April's Insights has been released. To request a copy, please e-mail me at wgmurphyjr@gmail.com.
Tuesday was nasty. The S&P’s 2.4% decline was the second largest since the current rally from the March low got under way. All 10 S&P sectors lost ground, and total breadth was negative by a ratio of about 15:2. Volume was negative by almost 5:1. Even though total volume was a bit lower than Monday’s, over one-third of the all NYSE common stocks declined on higher volume. All of this put greater pressure on near term momentum, which has the potential to remain weak for most of the rest of the month,
Despite these difficulties, the hourly P&F uptrend line from the March low remains intact, and first support at 779 has not been challenged.
From an Elliott Wave perspective, many analysts are referring to the rally to date as “wave 1.” To us, the pattern from the March low is more corrective than not. Thus, our thoughts that this is a bear market rally remains valid.

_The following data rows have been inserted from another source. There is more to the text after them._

-- ==== Sys2Proof/Machine/RowsImg.lean ====
section
/-! DEFINITION. The commands of imaging (09, 07). -/
namespace Sys2Proof.Machine

/-- POOL_RECORD_DELIVER (R232). -/
def execPoolRecordDeliver (dt : Nat) (n : Fin 16) (s : State) :
    Host.Outcome State Fault Refusal :=
  s.done ((s.at dt).poolDeliver n)

/-- CAMERA_ENABLE (R283): a write of CTRL. -/
def execCameraEnable (dt : Nat) (p : Fin 20) (v : Word) (s : State) :
    Host.Outcome State Fault Refusal :=
  s.done ((s.at dt).ifOpen 0x1000000 (·.camWrite p v))

/-- CAMERA_DISABLE (R284). -/
def execCameraDisable (dt : Nat) (p : Fin 20) (s : State) :
    Host.Outcome State Fault Refusal :=
  s.done ((s.at dt).ifOpen 0x1000000 (·.camDisable p))

/-- CSI_PACKET_RECEIVE (R281, R282). -/
def execCsiPacketReceive (dt : Nat) (p : Fin 20) (pkt : CsiPacket) (s : State) :
    Host.Outcome State Fault Refusal :=
  s.done ((s.at dt).csiPacket p pkt)

/-- CAMERA_FRAME_START (R285). -/
def execCameraFrameStart (dt : Nat) (p : Fin 20) (s : State) :
    Host.Outcome State Fault Refusal :=
  s.done ((s.at dt).frameStart p)

/-- CAMERA_FRAME_END (R285). -/
def execCameraFrameEnd (dt : Nat) (p : Fin 20) (s : State) :
    Host.Outcome State Fault Refusal :=
  s.done ((s.at dt).frameEnd p)

/-- FRAME_TIMEOUT (R285). -/
def execFrameTimeout (dt : Nat) (p : Fin 20) (s : State) :
    Host.Outcome State Fault Refusal :=
  s.done ((s.at dt).frameTimeout p)

/-- TRIGGER_DISCARD (R291, R227). -/
def execTriggerDiscard (dt : Nat) (p : Fin 20) (s : State) :
    Host.Outcome State Fault Refusal :=
  s.done ((s.at dt).trigDiscard p)

/-- CAMERA_TRIG (R291). -/
def execCameraTrig (dt : Nat) (p : Fin 20) (s : State) :
    Host.Outcome State Fault Refusal :=
  s.done ((s.at dt).ifOpen 0x1000000 (·.camTrig p))

/-- BI_TAKE_FRAME (R295). -/
def execBiTakeFrame (dt : Nat) (b : Fin 2) (s : State) :
    Host.Outcome State Fault Refusal :=
  s.done ((s.at dt).biTake b)

/-- BI_FRAME_COMPLETE (R297). -/
def execBiFrameComplete (dt : Nat) (b : Fin 2) (s : State) :
    Host.Outcome State Fault Refusal :=
  s.done ((s.at dt).biComplete b)

/-- SHADOW_COMMIT (R301). -/
def execShadowCommit (dt : Nat) (set : ShadowSet) (s : State) :
    Host.Outcome State Fault Refusal :=
  s.done ((s.at dt).ifOpen 0x1000000 (·.shadowCommit set))

/-- DPHY_SYNC_ERROR (R310). -/
def execDphySyncError (dt : Nat) (p : Fin 20) (s : State) :
    Host.Outcome State Fault Refusal :=
  s.done ((s.at dt).dphyError p)

end Sys2Proof.Machine
end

That said, the rally has already reversed the decline from the January high and, in turn, has satisfied the minimum requirements for a complete five-wave decline from last May’s high. This (plus the rally through 833) implies further strength toward 863-883, which is both Fibonacci and fairly substantial chart resistance. Beyond that, 945 is an approximate 38.2% retracement of the decline from last May’s high. A rally through that level would indicate that the entire decline from the bull market peak had been reversed.
As for support, a decline through 779 would confirm that that the rally from the March 6 low is complete, regardless of whether we ultimately end up counting it as a complete pattern, or merely wave “A” or “1” of a larger pattern. Through 779, further weakness toward 777-735 would be likely.